DESCRIPTION OF THE TASK:
Output the entries below exactly, from the first line to the line holding "(s.updMe c f).ctxs = s.ctxs := rfl", both included.
━━ DATA FOR PROCESSING ━━
/-! `updMe` leaves every other field as it is. -/

@[simp] theorem updMe_agenda (c : Nat) (f : Me → Me) : (s.updMe c f).agenda = s.agenda := rfl
@[simp] theorem updMe_turn (c : Nat) (f : Me → Me) : (s.updMe c f).turn = s.turn := rfl
@[simp] theorem updMe_cur (c : Nat) (f : Me → Me) : (s.updMe c f).cur = s.cur := rfl
@[simp] theorem updMe_freeCtr (c : Nat) (f : Me → Me) : (s.updMe c f).freeCtr = s.freeCtr := rfl
@[simp] theorem updMe_time (c : Nat) (f : Me → Me) : (s.updMe c f).time = s.time := rfl
@[simp] theorem updMe_mem (c : Nat) (f : Me → Me) : (s.updMe c f).mem = s.mem := rfl
@[simp] theorem updMe_empties (c : Nat) (f : Me → Me) : (s.updMe c f).empties = s.empties := rfl
@[simp] theorem updMe_keyIndex (c : Nat) (f : Me → Me) : (s.updMe c f).keyIndex = s.keyIndex := rfl
@[simp] theorem updMe_fencedBlocks (c : Nat) (f : Me → Me) : (s.updMe c f).fencedBlocks = s.fencedBlocks := rfl
@[simp] theorem updMe_cores (c : Nat) (f : Me → Me) : (s.updMe c f).cores = s.cores := rfl
@[simp] theorem updMe_lz (c : Nat) (f : Me → Me) : (s.updMe c f).lz = s.lz := rfl
@[simp] theorem updMe_ctxs (c : Nat) (f : Me → Me) : (s.updMe c f).ctxs = s.ctxs := rfl
@[simp] theorem updMe_roots (c : Nat) (f : Me → Me) : (s.updMe c f).roots = s.roots := rfl
@[simp] theorem updMe_tcache (c : Nat) (f : Me → Me) : (s.updMe c f).tcache = s.tcache := rfl
@[simp] theorem updMe_sysCache (c : Nat) (f : Me → Me) : (s.updMe c f).sysCache = s.sysCache := rfl
@[simp] theorem updMe_posted (c : Nat) (f : Me → Me) : (s.updMe c f).posted = s.posted := rfl
@[simp] theorem updMe_reqs (c : Nat) (f : Me → Me) : (s.updMe c f).reqs = s.reqs := rfl
@[simp] theorem updMe_nextReq (c : Nat) (f : Me → Me) : (s.updMe c f).nextReq = s.nextReq := rfl
@[simp] theorem updMe_inflight (c : Nat) (f : Me → Me) : (s.updMe c f).inflight = s.inflight := rfl
@[simp] theorem updMe_localInv (c : Nat) (f : Me → Me) : (s.updMe c f).localInv = s.localInv := rfl
@[simp] theorem updMe_messages (c : Nat) (f : Me → Me) : (s.updMe c f).messages = s.messages := rfl
@[simp] theorem updMe_routes (c : Nat) (f : Me → Me) : (s.updMe c f).routes = s.routes := rfl
@[simp] theorem updMe_qs (c : Nat) (f : Me → Me) : (s.updMe c f).qs = s.qs := rfl
@[simp] theorem updMe_burst (c : Nat) (f : Me → Me) : (s.updMe c f).burst = s.burst := rfl
@[simp] theorem updMe_watch (c : Nat) (f : Me → Me) : (s.updMe c f).watch = s.watch := rfl
@[simp] theorem updMe_selfRefresh (c : Nat) (f : Me → Me) : (s.updMe c f).selfRefresh = s.selfRefresh := rfl
@[simp] theorem updMe_dramExit (c : Nat) (f : Me → Me) : (s.updMe c f).dramExit = s.dramExit := rfl
@[simp] theorem updMe_burstUsed (c : Nat) (f : Me → Me) : (s.updMe c f).burstUsed = s.burstUsed := rfl
@[simp] theorem updMe_watchUsed (c : Nat) (f : Me → Me) : (s.updMe c f).watchUsed = s.watchUsed := rfl
@[simp] theorem updMe_dramUsed (c : Nat) (f : Me → Me) : (s.updMe c f).dramUsed = s.dramUsed := rfl
@[simp] theorem updMe_clocks (c : Nat) (f : Me → Me) : (s.updMe c f).clocks = s.clocks := rfl
@[simp] theorem updMe_requests (c : Nat) (f : Me → Me) : (s.updMe c f).requests = s.requests := rfl
@[simp] theorem updMe_triggers (c : Nat) (f : Me → Me) : (s.updMe c f).triggers = s.triggers := rfl
@[simp] theorem updMe_migrations (c : Nat) (f : Me → Me) : (s.updMe c f).migrations = s.migrations := rfl
@[simp] theorem updMe_heel (c : Nat) (f : Me → Me) : (s.updMe c f).heel = s.heel := rfl
@[simp] theorem updMe_routing (c : Nat) (f : Me → Me) : (s.updMe c f).routing = s.routing := rfl
@[simp] theorem updMe_ports (c : Nat) (f : Me → Me) : (s.updMe c f).ports = s.ports := rfl
@[simp] theorem updMe_host (c : Nat) (f : Me → Me) : (s.updMe c f).host = s.host := rfl
@[simp] theorem updMe_mgmt (c : Nat) (f : Me → Me) : (s.updMe c f).mgmt = s.mgmt := rfl
@[simp] theorem updMe_boot (c : Nat) (f : Me → Me) : (s.updMe c f).boot = s.boot := rfl
@[simp] theorem updMe_out (c : Nat) (f : Me → Me) : (s.updMe c f).out = s.out := rfl

/-! `updCe` leaves every other field as it is. -/

@[simp] theorem updCe_agenda (c : Nat) (f : Ce → Ce) : (s.updCe c f).agenda = s.agenda := rfl
@[simp] theorem updCe_turn (c : Nat) (f : Ce → Ce) : (s.updCe c f).turn = s.turn := rfl
@[simp] theorem updCe_cur (c : Nat) (f : Ce → Ce) : (s.updCe c f).cur = s.cur := rfl
@[simp] theorem updCe_freeCtr (c : Nat) (f : Ce → Ce) : (s.updCe c f).freeCtr = s.freeCtr := rfl
@[simp] theorem updCe_time (c : Nat) (f : Ce → Ce) : (s.updCe c f).time = s.time := rfl
@[simp] theorem updCe_mem (c : Nat) (f : Ce → Ce) : (s.updCe c f).mem = s.mem := rfl
@[simp] theorem updCe_empties (c : Nat) (f : Ce → Ce) : (s.updCe c f).empties = s.empties := rfl
@[simp] theorem updCe_keyIndex (c : Nat) (f : Ce → Ce) : (s.updCe c f).keyIndex = s.keyIndex := rfl
@[simp] theorem updCe_fencedBlocks (c : Nat) (f : Ce → Ce) : (s.updCe c f).fencedBlocks = s.fencedBlocks := rfl
@[simp] theorem updCe_cores (c : Nat) (f : Ce → Ce) : (s.updCe c f).cores = s.cores := rfl
@[simp] theorem updCe_lz (c : Nat) (f : Ce → Ce) : (s.updCe c f).lz = s.lz := rfl
@[simp] theorem updCe_ctxs (c : Nat) (f : Ce → Ce) : (s.updCe c f).ctxs = s.ctxs := rfl
@[simp] theorem updCe_roots (c : Nat) (f : Ce → Ce) : (s.updCe c f).roots = s.roots := rfl
@[simp] theorem updCe_tcache (c : Nat) (f : Ce → Ce) : (s.updCe c f).tcache = s.tcache := rfl
@[simp] theorem updCe_sysCache (c : Nat) (f : Ce → Ce) : (s.updCe c f).sysCache = s.sysCache := rfl
@[simp] theorem updCe_posted (c : Nat) (f : Ce → Ce) : (s.updCe c f).posted = s.posted := rfl
@[simp] theorem updCe_reqs (c : Nat) (f : Ce → Ce) : (s.updCe c f).reqs = s.reqs := rfl
@[simp] theorem updCe_nextReq (c : Nat) (f : Ce → Ce) : (s.updCe c f).nextReq = s.nextReq := rfl
@[simp] theorem updCe_inflight (c : Nat) (f : Ce → Ce) : (s.updCe c f).inflight = s.inflight := rfl
@[simp] theorem updCe_localInv (c : Nat) (f : Ce → Ce) : (s.updCe c f).localInv = s.localInv := rfl
@[simp] theorem updCe_messages (c : Nat) (f : Ce → Ce) : (s.updCe c f).messages = s.messages := rfl
@[simp] theorem updCe_routes (c : Nat) (f : Ce → Ce) : (s.updCe c f).routes = s.routes := rfl
@[simp] theorem updCe_qs (c : Nat) (f : Ce → Ce) : (s.updCe c f).qs = s.qs := rfl
@[simp] theorem updCe_burst (c : Nat) (f : Ce → Ce) : (s.updCe c f).burst = s.burst := rfl
@[simp] theorem updCe_watch (c : Nat) (f : Ce → Ce) : (s.updCe c f).watch = s.watch := rfl
@[simp] theorem updCe_selfRefresh (c : Nat) (f : Ce → Ce) : (s.updCe c f).selfRefresh = s.selfRefresh := rfl
@[simp] theorem updCe_dramExit (c : Nat) (f : Ce → Ce) : (s.updCe c f).dramExit = s.dramExit := rfl
@[simp] theorem updCe_burstUsed (c : Nat) (f : Ce → Ce) : (s.updCe c f).burstUsed = s.burstUsed := rfl
@[simp] theorem updCe_watchUsed (c : Nat) (f : Ce → Ce) : (s.updCe c f).watchUsed = s.watchUsed := rfl
@[simp] theorem updCe_dramUsed (c : Nat) (f : Ce → Ce) : (s.updCe c f).dramUsed = s.dramUsed := rfl
@[simp] theorem updCe_clocks (c : Nat) (f : Ce → Ce) : (s.updCe c f).clocks = s.clocks := rfl
@[simp] theorem updCe_requests (c : Nat) (f : Ce → Ce) : (s.updCe c f).requests = s.requests := rfl
@[simp] theorem updCe_triggers (c : Nat) (f : Ce → Ce) : (s.updCe c f).triggers = s.triggers := rfl
@[simp] theorem updCe_migrations (c : Nat) (f : Ce → Ce) : (s.updCe c f).migrations = s.migrations := rfl
@[simp] theorem updCe_heel (c : Nat) (f : Ce → Ce) : (s.updCe c f).heel = s.heel := rfl
@[simp] theorem updCe_routing (c : Nat) (f : Ce → Ce) : (s.updCe c f).routing = s.routing := rfl
@[simp] theorem updCe_ports (c : Nat) (f : Ce → Ce) : (s.updCe c f).ports = s.ports := rfl
@[simp] theorem updCe_host (c : Nat) (f : Ce → Ce) : (s.updCe c f).host = s.host := rfl
@[simp] theorem updCe_mgmt (c : Nat) (f : Ce → Ce) : (s.updCe c f).mgmt = s.mgmt := rfl
@[simp] theorem updCe_boot (c : Nat) (f : Ce → Ce) : (s.updCe c f).boot = s.boot := rfl
@[simp] theorem updCe_out (c : Nat) (f : Ce → Ce) : (s.updCe c f).out = s.out := rfl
━━━
SOLUTION TO THE PROBLEM:
/-! `updMe` leaves every other field as it is. -/

@[simp] theorem updMe_agenda (c : Nat) (f : Me → Me) : (s.updMe c f).agenda = s.agenda := rfl
@[simp] theorem updMe_turn (c : Nat) (f : Me → Me) : (s.updMe c f).turn = s.turn := rfl
@[simp] theorem updMe_cur (c : Nat) (f : Me → Me) : (s.updMe c f).cur = s.cur := rfl
@[simp] theorem updMe_freeCtr (c : Nat) (f : Me → Me) : (s.updMe c f).freeCtr = s.freeCtr := rfl
@[simp] theorem updMe_time (c : Nat) (f : Me → Me) : (s.updMe c f).time = s.time := rfl
@[simp] theorem updMe_mem (c : Nat) (f : Me → Me) : (s.updMe c f).mem = s.mem := rfl
@[simp] theorem updMe_empties (c : Nat) (f : Me → Me) : (s.updMe c f).empties = s.empties := rfl
@[simp] theorem updMe_keyIndex (c : Nat) (f : Me → Me) : (s.updMe c f).keyIndex = s.keyIndex := rfl
@[simp] theorem updMe_fencedBlocks (c : Nat) (f : Me → Me) : (s.updMe c f).fencedBlocks = s.fencedBlocks := rfl
@[simp] theorem updMe_cores (c : Nat) (f : Me → Me) : (s.updMe c f).cores = s.cores := rfl
@[simp] theorem updMe_lz (c : Nat) (f : Me → Me) : (s.updMe c f).lz = s.lz := rfl
@[simp] theorem updMe_ctxs (c : Nat) (f : Me → Me) : (s.updMe c f).ctxs = s.ctxs := rfl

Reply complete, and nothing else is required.